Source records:
/-- The fill pass of a near miss: it installs nothing, answers the waiters and frees the MSHR. A marked one then invalidates the line in the same commit (R230):
its waiters that would need a near miss of their own are held for reissue. -/
def State.nearPass (s : State) (a : At) (i : Nat) (e : Mshr) (nm : NearMiss) (flips : List (BitVec 80)) : State :=
  let s := (s.stamp a.d a.l none 10).bump (cSlc a.n 8)
  let s := match e.req, s.wayOf a with | .wr, some w => s.checkLine a.n a.d a.D (a.slot w) flips | _, _ => s
  let wb := (s.wbOf a.n a.l).map (·.2)
  let s := s.freeMshr a i e
  match s.wayOf a with
  | none => (s.freeWb a).waitersErr a (if nm.fwd then e.waiters.drop 1 else e.waiters) .poison
  | some w =>
    let k := a.slot w
    let s : State := if e.req = .wr then
        let x := tget {} (s.slice a.n).tile k
        let (y, merged, bad) := mergeWb x wb
        let s := (s.freeWb a).modTag a.n k (fun t => { t with state := .m, subd := match wb with | some b => if merged then t.subd ||| subdOf b.mask else t.subd | none => t.subd })
        let s := if merged then s.setTile a.n k y else s
        e.waiters.foldl (fun s q => if q.op = .wr then s.writerDone a bad q else s) s
      else match e.waiters.head? with
        | some q => s.nearGive a w e nm q
        | none => s
    let rest := if e.req = .wr then e.waiters.filter (fun q => decide (q.op ≠ .wr)) else e.waiters.drop 1
    let s := rest.foldl (fun s q =>
      if e.inval ∧ (s.tagAt a.n k).near.isSome = true then s.holdLook a.n (msgOf a.l q) else s.waiterAgain a q) s
    if e.inval then (s.victimNow a).bump (cSlc a.n 25) else s

/-- Carry a near miss on: once every group has answered, GRANT follows data that an owner forwarded for ownership (R210), and with the requester's
COMP_ACK in, the fill pass runs. -/
def State.nearTry (s : State) (a : At) (flips : List (BitVec 80) := []) : State :=
  match s.mshrOf a.n a.l with
  | some (i, e) =>
    match e.near with
    | some nm =>
      if !nm.pend.isEmpty then s
      else
        let due : Bool := nm.fwd && isOwn e.req && !nm.grantSent
        let s := match due, e.waiters.head? with
          | true, some q => s.answer a (msgOf a.l q) (grantFor a (msgOf a.l q) false)
          | _, _ => s
        let nm := { nm with grantSent := nm.grantSent || due }
        if nm.acks ≤ (0 : Int) ∧ (s.slice a.n).evictDue.any (fun v => decide (v.1 = a.l)) = false then s.nearPass a i e nm flips
        else s.modMshr a.n i (fun x => { x with near := some nm })
    | none => s
  | none => s

/-! ### Errors from the home (R147, R164) -/

/-- An MSHR that ended with an error is freed once the near copies it snooped have answered. -/
def State.errTry (s : State) (a : At) : State :=
  match s.mshrOf a.n a.l with
  | some (i, e) => if e.durErr && e.snpPend.isEmpty && !((s.slice a.n).evictDue.any (fun v => decide (v.1 = a.l))) then s.freeMshr a i e else s
  | none => s

/-- An error answers every waiter; merged bytes are dropped. After a durable write the line and its near copies go. -/
def State.fillErr (s : State) (a : At) (i : Nat) (e : Mshr) (c : ErrCode) : State :=
  let s := s.waitersErr a e.waiters c
  let s := s.freeWb a
  let (s, gs) := if e.req ≠ .wrDur then (s, e.snpPend) else
    match s.wayOf a with
    | some w =>
      let gs := bitsOf (s.presAt a.n (a.slot w)) 32
      let s := s.invalWay a.n a.D (a.slot w)
      (gs.foldl (fun s g => s.snoopNear a g .snpInv true (slEp a) none 2) s, gs)
    | none => (s, [])
  (s.modMshr a.n i (fun x => { x with waiters := [], durErr := true, snpPend := gs, st := if x.st = .orphan then .orphan else .granted })).errTry a

/-! ### The commands -/

/-- The slice's message of the fill queue, with its line's MSHR. -/
def State.fillMsg (s : State) (n : Nat) (m : Msg) : Option (At × Nat × Mshr) :=
  match s.nodeDom n with
  | some (d, D) =>
    if (s.qOf n 43).any (fun u => decide (u.msg = m)) then
      (s.mshrOf n m.line).map (fun r => ({ n := n, d := d, D := D, l := m.line }, r.1, r.2))
    else none
  | none => none

/-- A message of the fill queue that no MSHR waits for goes. -/
def State.fillNone (s : State) (n : Nat) (m : Msg) : State := if (s.nodeDom n).isSome then s.qTake n 43 m else s

/-- The grant that data carries; data that an owner forwards with M is granted by the home's GRANT (R210). -/
def grantOf (e : Mshr) (m : Msg) : Option CohState := if m.fwd ∧ isOwn e.req = true ∧ m.grant = .m then e.grant else some m.grant

/-- Take data into the MSHR. -/
def State.takeData (s : State) (a : At) (i : Nat) (m : Msg) (x : LineData) : State :=
  s.modMshr a.n i (fun e => { e with
    fillData := some x, grant := grantOf e m, wt := e.wt || m.wt, txn := m.txn, st := if e.st = .orphan then .orphan else .granted })
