-- ==== Sys2Proof/Machine/Start.lean ====
section
/-! DEFINITION. The start: its eleven steps, what each failure does, and the mode commands (R493 to R514). -/

namespace Sys2Proof.Machine

open Sys2Proof

/-! ### The Peat log as later starts read it -/

/-- Byte `i` of a body. -/
def bodyB (e : PeatEnt) (i : Nat) : Nat := (e.body.extractLsb' (8 * i) 8).toNat

/-- Entries in order of SEQ, those the reader accepts. -/
def peatAll (m : Mram) : List PeatEnt := m.peat.map (·.2)

/-- The latest entry that satisfies `p`. -/
def peatLast (m : Mram) (p : PeatEnt → Bool) : Option PeatEnt :=
  (peatAll m).foldl (fun a e => if p e then (match a with | some b => if b.seq.toNat < e.seq.toNat then some e else a | none => some e) else a) none

/-- The slot or copy recorded as having passed a step most recently (R499). A FUSE entry that failed on the CRC of one copy names the copy that passed. -/
def lastPassed (m : Mram) (code : Nat) : Option Nat :=
  (peatLast m (fun e => decide (e.typ = 0x02) && decide (bodyB e 0 = code)
    && (decide (bodyB e 1 = 1) || (decide (code = 1) && decide (bodyB e 1 = 2) && decide (bodyB e 2 = 5))))).map (fun e => bodyB e 3)

/-- Did the start before this one find an untested pair (R503)? Forcing it does not change that it was found. -/
def untestedBefore (m : Mram) : Bool :=
  (peatAll m).any (fun e => decide (e.typ = 0x04) && decide (bodyB e 6 = 2) && decide (e.start + 1 = m.startNo))

/-- Did REPAIR overrun in the start before this one (R499)? -/
def repairOverran (m : Mram) : Bool :=
  (peatAll m).any (fun e => decide (e.typ = 0x02) && decide (e.start + 1 = m.startNo) && decide (bodyB e 0 = 4) && decide (bodyB e 1 = 2) && decide (bodyB e 2 = 1))

/-- Units of a kind fenced in start `st`, as a map. -/
def fencedIn (m : Mram) (kind : Nat) (st : BitVec 16) : Nat :=
  (peatAll m).foldl (fun a e =>
    if e.typ = 0x06 ∧ bodyB e 0 = kind ∧ (e.body.extractLsb' 8 16) = st ∧ lastForget m < e.seq.toNat
    then a ||| (e.body.extractLsb' 24 64).toNat else a) 0

/-- R500: units of a kind fenced in at least two of the last three starts. -/
def carriedUnits (m : Mram) (kind : Nat) : List Nat :=
  let a := fencedIn m kind (m.startNo - 1)
  let b := fencedIn m kind (m.startNo - 2)
  let c := fencedIn m kind (m.startNo - 3)
  (List.range 64).filter (fun n => decide (2 ≤ (a.testBit n).toNat + (b.testBit n).toNat + (c.testBit n).toNat))

/-- Fences carried into this start. -/
def carriedFences (m : Mram) : List FenceUnit :=
  (carriedUnits m 1).map .slice ++ (carriedUnits m 2).map .channel ++ (carriedUnits m 3).map .home ++ (carriedUnits m 4).map .router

### Work instructions
The only reply wanted is the number of lines in the records above containing the word "does".

### Response for this exercise
2